Под самый корень. Гитлер в таких случаях говорил: «Ausradieren»[61]. И словацкие корни не защищали от жестокости.

С течением времени народ, объединенный клерофашистами, высыхал, как сморщенная сушеная слива. Словацких евреев стирали с лица земли, бросая в имперские печи: объединенный народ платил кремационную дань. Из единого народа было необходимо исключить тех словаков, у которых была слишком чувствительная совесть, а так же и тех, кто выступал за общее государство чехов и словаков, и тех словаков в военной форме, которые отказывались воевать против «сатаны, вышедшего из ада», против советского народа; а равно и тех, кто, сомневаясь и колеблясь, работал на два лагеря — и нашим, и вашим; а вместе с ними и ненадежных лютеран, и ненационально-социалистических иезуитов, и полонофилов, и сидоровцев, и, естественно, рабочих, которые гнули спины на Геринга, а ели один вязкий, как глина, хлеб.
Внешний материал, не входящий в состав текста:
-- ==== Sys2Proof/Certificates/Slice0/Obligations.lean ====
section
/-! DEFINITION. The statements for the provers. Each docstring names the rules of spec/ it rests on. -/

open Sys2Proof Sys2Proof.Machine

/-! ## Encoding -/

/-- R102: the nine worked words. -/
def Obligations.WorkedCommandWords : Prop :=
  ∀ h : Hrep,
    decode h (.cmd 0x01000000#32) = .ok .convert ∧
    decode h (.cmd 0x02000000#32) = .ok (.setBacklight 0#8) ∧
    decode h (.cmd 0x02000080#32) = .ok (.setBacklight 128#8) ∧
    decode h (.cmd 0x020000FF#32) = .ok (.setBacklight 255#8) ∧
    decode h (.cmd 0x01000001#32) = .error (.command .reservedBits) ∧
    decode h (.cmd 0x02010000#32) = .error (.command .reservedBits) ∧
    decode h (.cmd 0x00000000#32) = .error (.command .illegalOpcode) ∧
    decode h (.cmd 0x03FFFFFF#32) = .error (.command .illegalOpcode) ∧
    decode h (.cmd 0xFF000000#32) = .error (.command .illegalOpcode)

/-- R93, R94, R95: which of the 2^32 words decodes to what, each as arithmetic on the word. -/
def Obligations.CommandWordDecodesByRule95 : Prop :=
  ∀ w : Word,
    (decodeCmd w = .ok .convert ↔ w = 0x01000000#32) ∧
    (∀ b : Byte, decodeCmd w = .ok (.setBacklight b) ↔ w = 0x02000000#32 + b.setWidth 32) ∧
    (decodeCmd w = .error .illegalOpcode ↔ w.toNat / 2 ^ 24 ≠ 1 ∧ w.toNat / 2 ^ 24 ≠ 2) ∧
    (decodeCmd w = .error .reservedBits ↔
      (w.toNat / 2 ^ 24 = 1 ∧ w.toNat % 2 ^ 24 ≠ 0) ∨ (w.toNat / 2 ^ 24 = 2 ∧ w.toNat / 2 ^ 8 % 2 ^ 16 ≠ 0))

/-- R99: the sixteen register rows, each at its literal offset and for every written word, the port rows, what is
refused, and WR_CMD's decoding of its word. -/
def Obligations.RegisterAndPortRowsDecodeByRule99 : Prop :=
  (∀ (h : Hrep) (d : Word),
    decode h (.mmio (.write 4 0x00#5 d)) = .ok (.wrCmd d) ∧ decode h (.mmio (.read 4 0x00#5)) = .ok .rdCmd ∧
    decode h (.mmio (.read 4 0x04#5)) = .ok .rdStatus ∧ decode h (.mmio (.write 4 0x04#5 d)) = .ok (.wrStatus d) ∧
    decode h (.mmio (.read 4 0x08#5)) = .ok .rdErr ∧ decode h (.mmio (.write 4 0x08#5 d)) = .ok (.wrErr d) ∧
    decode h (.mmio (.read 4 0x0C#5)) = .ok .rdFbBase ∧ decode h (.mmio (.write 4 0x0C#5 d)) = .ok (.wrFbBase d) ∧
    decode h (.mmio (.read 4 0x10#5)) = .ok .rdConfig ∧ decode h (.mmio (.write 4 0x10#5 d)) = .ok (.wrConfig d) ∧
    decode h (.mmio (.read 4 0x14#5)) = .ok .rdBrightness ∧
    decode h (.mmio (.write 4 0x14#5 d)) = .ok (.wrBrightness d) ∧
    decode h (.mmio (.read 4 0x18#5)) = .ok .rdDuty ∧ decode h (.mmio (.write 4 0x18#5 d)) = .ok (.wrDuty d) ∧
    decode h (.mmio (.read 4 0x1C#5)) = .ok .rdRsvd ∧ decode h (.mmio (.write 4 0x1C#5 d)) = .ok (.wrRsvd d)) ∧
  (∀ (h : Hrep) (i : Nat), i < 38400 * h.val → decode h (.port (.drainRead i)) = .ok (.drainRd i)) ∧
  (∀ h : Hrep, decode h (.port .drainBusyRise) = .ok .drainStart ∧ decode h (.port .drainBusyFall) = .ok .drainEnd ∧
    decode h (.port .slpAck) = .ok .slpAck) ∧
  (∀ (h : Hrep) (width : Nat) (offset : BitVec 5) (d : Word), width ≠ 4 ∨ offset.toNat % 4 ≠ 0 →
    decode h (.mmio (.read width offset)) = .error .unsupportedAccess ∧
    decode h (.mmio (.write width offset d)) = .error .unsupportedAccess) ∧
  ∀ (w : Word) (s : State),
    (∀ c, decodeCmd w = .ok c → exec (.wrCmd w) s = exec (cmdInstr c) s) ∧
    ∀ code, decodeCmd w = .error code → exec (.wrCmd w) s = .next (raiseCmdError code s)

/-- 30_encoding.md sections 1 and 2: decoding gives back every well-formed instruction, whatever its operands, for
either HREP. -/
def Obligations.DecodeOfEncodeIsTheInstruction : Prop :=
  ∀ (h : Hrep) (i : Instr), i.wellFormed h = true → decode h (encode i) = .ok i

/-- 30_encoding.md sections 1 and 2, the other direction: a request that decodes to an instruction is that
instruction's one request, and only well-formed instructions are decoded. -/
def Obligations.EncodeOfDecodeIsTheRequest : Prop :=
  ∀ (h : Hrep) (r : Request) (i : Instr), decode h r = .ok i → i.wellFormed h = true ∧ encode i = r

/-- R206: an access that is not an aligned 32-bit one is refused, read or write, in every state. -/
def Obligations.UnsupportedAccessIsRefused : Prop :=
  ∀ (s : State) (rest : List Event) (width : Nat) (offset : BitVec 5) (d : Word),
    width ≠ 4 ∨ offset.toNat % 4 ≠ 0 →
    step { s with inputs := .request (.mmio (.read width offset)) :: rest } = .refused .unsupportedAccess ∧
    step { s with inputs := .request (.mmio (.write width offset d)) :: rest } = .refused .unsupportedAccess

/-! ## Steps and commands -/

/-- R11, R99: a step takes the next event and, where it is a request that decodes to an instruction, runs that
instruction on the state with the event taken away. -/
def Obligations.StepRunsTheDecodedInstruction : Prop :=
  ∀ (s : State) (r : Request) (rest : List Event) (i : Instr),
    s.inputs = .request r :: rest → decode s.hrep r = .ok i → step s = exec i { s with inputs := rest }

/-- R90, R99 (log entry 4): a command word seen in format CMD and the same word written to CMD by an access are the
same step. -/
def Obligations.CommandFormatIsTheWriteToCmd : Prop :=
  ∀ (s : State) (rest : List Event) (w : Word),
    step { s with inputs := .request (.cmd w) :: rest } =
      step { s with inputs := .request (.mmio (.write 4 0x00#5 w)) :: rest }

/-- R212: a command error keeps the first code, sets OVF on a later one, and does nothing else; the same for each of
the four causes of R211. ERR is cleared only by WR_ERR and by reset. -/
def Obligations.CommandErrorIsRecordedInErrOnly : Prop :=
  (∀ (s : State) (w : Word) (code : ErrCode), decodeCmd w = .error code →
    exec (.wrCmd w) s =
      .next (if s.errCode = .noError then { s with errCode := code } else { s with errOvf := true })) ∧
  (∀ s : State, s.convState ≠ .idle →
    exec .convert s =
      .next (if s.errCode = .noError then { s with errCode := .convBusy } else { s with errOvf := true })) ∧
  (∀ (s : State) (b : Byte), s.blState ≠ .idle →
    exec (.setBacklight b) s =
      .next (if s.errCode = .noError then { s with errCode := .blBusy } else { s with errOvf := true })) ∧
  (∀ (s t : State) (e : Event) (rest : List Event), s.inputs = e :: rest → step s = .next t →
    e ≠ .reset → ¬ eventWrites .err e → s.errCode ≠ .noError →
    t.errCode = s.errCode ∧ (s.errOvf = true → t.errOvf = true))

/-- R213: exactly one code per CMD write: illegal opcode, then reserved bits, then busy. -/
def Obligations.ErrorPriorityOfOneCmdWrite : Prop :=
  ∀ (s : State) (w : Word), s.errCode = .noError →
    ∃ t, exec (.wrCmd w) s = .next t ∧ t.errOvf = s.errOvf ∧
      t.errCode =
        (if w.toNat / 2 ^ 24 ≠ 1 ∧ w.toNat / 2 ^ 24 ≠ 2 then .illegalOpcode
        else if w.toNat / 2 ^ 24 = 1 ∧ w.toNat % 2 ^ 24 ≠ 0 then .reservedBits
        else if w.toNat / 2 ^ 24 = 2 ∧ w.toNat / 2 ^ 8 % 2 ^ 16 ≠ 0 then .reservedBits
        else if w.toNat / 2 ^ 24 = 1 ∧ s.convState ≠ .idle then .convBusy
        else if w.toNat / 2 ^ 24 = 2 ∧ s.blState ≠ .idle then .blBusy
        else .noError)

/-- R190 (42_register_access.md section 1): WR_CMD completes with the effect of the command its word is, where the
command's unit is idle. -/
def Obligations.WriteCmdRunsTheCommand : Prop :=
  (∀ s : State, s.convState = .idle →
    exec (.wrCmd 0x01000000#32) s =
      .next { s with convState := .waitDrain, convIdx := 0, convBase := s.fbAddr ++ 0#2 }) ∧
  (∀ (s : State) (b : Byte), s.blState = .idle →
    ∃ t, exec (.wrCmd (0x02000000#32 + b.setWidth 32)) s = .next t ∧ exec (.setBacklight b) s = .next t ∧
      t.brightness = b ∧ t.errCode = s.errCode ∧ t.errOvf = s.errOvf)
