@[simp] theorem withSleepEntryKind_convState (k : SleepKind) : (s.withSleepEntryKind k).convState = s.convState := rfl
@[simp] theorem withSleepEntryKind_convIdx (k : SleepKind) : (s.withSleepEntryKind k).convIdx = s.convIdx := rfl
@[simp] theorem withSleepEntryKind_convBase (k : SleepKind) : (s.withSleepEntryKind k).convBase = s.convBase := rfl
@[simp] theorem withSleepEntryKind_bb (k : SleepKind) : (s.withSleepEntryKind k).bb = s.bb := rfl
@[simp] theorem withSleepEntryKind_fbAddr (k : SleepKind) : (s.withSleepEntryKind k).fbAddr = s.fbAddr := rfl
@[simp] theorem withSleepEntryKind_sleepEntryKind (k : SleepKind) : (s.withSleepEntryKind k).sleepEntryKind = k := rfl
@[simp] theorem withSleepEntryKind_errCode (k : SleepKind) : (s.withSleepEntryKind k).errCode = s.errCode := rfl
@[simp] theorem withSleepEntryKind_errOvf (k : SleepKind) : (s.withSleepEntryKind k).errOvf = s.errOvf := rfl
@[simp] theorem withSleepEntryKind_brightness (k : SleepKind) : (s.withSleepEntryKind k).brightness = s.brightness := rfl
@[simp] theorem withSleepEntryKind_duty (k : SleepKind) : (s.withSleepEntryKind k).duty = s.duty := rfl
@[simp] theorem withSleepEntryKind_displaySleep (k : SleepKind) : (s.withSleepEntryKind k).displaySleep = s.displaySleep := rfl
@[simp] theorem withSleepEntryKind_blState (k : SleepKind) : (s.withSleepEntryKind k).blState = s.blState := rfl
@[simp] theorem withSleepEntryKind_blPending (k : SleepKind) : (s.withSleepEntryKind k).blPending = s.blPending := rfl
@[simp] theorem withSleepEntryKind_slpReq (k : SleepKind) : (s.withSleepEntryKind k).slpReq = s.slpReq := rfl
@[simp] theorem withSleepEntryKind_slpKind (k : SleepKind) : (s.withSleepEntryKind k).slpKind = s.slpKind := rfl
@[simp] theorem withSleepEntryKind_drainBusy (k : SleepKind) : (s.withSleepEntryKind k).drainBusy = s.drainBusy := rfl
@[simp] theorem withSleepEntryKind_rdata (k : SleepKind) : (s.withSleepEntryKind k).rdata = s.rdata := rfl
@[simp] theorem withSleepEntryKind_rdData (k : SleepKind) : (s.withSleepEntryKind k).rdData = s.rdData := rfl
@[simp] theorem withSleepEntryKind_hostMem (k : SleepKind) : (s.withSleepEntryKind k).hostMem = s.hostMem := rfl
@[simp] theorem withSleepEntryKind_hrep (k : SleepKind) : (s.withSleepEntryKind k).hrep = s.hrep := rfl
@[simp] theorem withSleepEntryKind_readHung (k : SleepKind) : (s.withSleepEntryKind k).readHung = s.readHung := rfl
@[simp] theorem withSleepEntryKind_resetCount (k : SleepKind) : (s.withSleepEntryKind k).resetCount = s.resetCount := rfl
@[simp] theorem withSleepEntryKind_inputs (k : SleepKind) : (s.withSleepEntryKind k).inputs = s.inputs := rfl

@[simp] theorem withErr_convState (c : ErrCode) (o : Bool) : (s.withErr c o).convState = s.convState := rfl
@[simp] theorem withErr_convIdx (c : ErrCode) (o : Bool) : (s.withErr c o).convIdx = s.convIdx := rfl
@[simp] theorem withErr_convBase (c : ErrCode) (o : Bool) : (s.withErr c o).convBase = s.convBase := rfl
@[simp] theorem withErr_bb (c : ErrCode) (o : Bool) : (s.withErr c o).bb = s.bb := rfl
@[simp] theorem withErr_fbAddr (c : ErrCode) (o : Bool) : (s.withErr c o).fbAddr = s.fbAddr := rfl
@[simp] theorem withErr_sleepEntryKind (c : ErrCode) (o : Bool) : (s.withErr c o).sleepEntryKind = s.sleepEntryKind := rfl
@[simp] theorem withErr_errCode (c : ErrCode) (o : Bool) : (s.withErr c o).errCode = c := rfl
@[simp] theorem withErr_errOvf (c : ErrCode) (o : Bool) : (s.withErr c o).errOvf = o := rfl
@[simp] theorem withErr_brightness (c : ErrCode) (o : Bool) : (s.withErr c o).brightness = s.brightness := rfl
@[simp] theorem withErr_duty (c : ErrCode) (o : Bool) : (s.withErr c o).duty = s.duty := rfl
@[simp] theorem withErr_displaySleep (c : ErrCode) (o : Bool) : (s.withErr c o).displaySleep = s.displaySleep := rfl
@[simp] theorem withErr_blState (c : ErrCode) (o : Bool) : (s.withErr c o).blState = s.blState := rfl
@[simp] theorem withErr_blPending (c : ErrCode) (o : Bool) : (s.withErr c o).blPending = s.blPending := rfl
@[simp] theorem withErr_slpReq (c : ErrCode) (o : Bool) : (s.withErr c o).slpReq = s.slpReq := rfl
@[simp] theorem withErr_slpKind (c : ErrCode) (o : Bool) : (s.withErr c o).slpKind = s.slpKind := rfl
@[simp] theorem withErr_drainBusy (c : ErrCode) (o : Bool) : (s.withErr c o).drainBusy = s.drainBusy := rfl
@[simp] theorem withErr_rdata (c : ErrCode) (o : Bool) : (s.withErr c o).rdata = s.rdata := rfl
@[simp] theorem withErr_rdData (c : ErrCode) (o : Bool) : (s.withErr c o).rdData = s.rdData := rfl
@[simp] theorem withErr_hostMem (c : ErrCode) (o : Bool) : (s.withErr c o).hostMem = s.hostMem := rfl
@[simp] theorem withErr_hrep (c : ErrCode) (o : Bool) : (s.withErr c o).hrep = s.hrep := rfl
@[simp] theorem withErr_readHung (c : ErrCode) (o : Bool) : (s.withErr c o).readHung = s.readHung := rfl
@[simp] theorem withErr_resetCount (c : ErrCode) (o : Bool) : (s.withErr c o).resetCount = s.resetCount := rfl
@[simp] theorem withErr_inputs (c : ErrCode) (o : Bool) : (s.withErr c o).inputs = s.inputs := rfl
От единого народа следовало отлучить почти всех, оставив лишь небольшую правящую горстку, раздираемую изнутри борьбой за власть. Внутренний распад словацкого людацтва был таким стремительным, что скрыть это было невозможно, о нем знали и его враги, и имперские союзники. (В начале 1943 года в материалах для главного управления имперского командующего СС открыто говорится о распаде клерофашистского режима. Предлагается выселить из Словакии сомнительные, вносящие беспокойство элементы, а остальных ассимилировать, онемечить, потому что и «расовая основа словацкого народа во многом похожа на немецкую».)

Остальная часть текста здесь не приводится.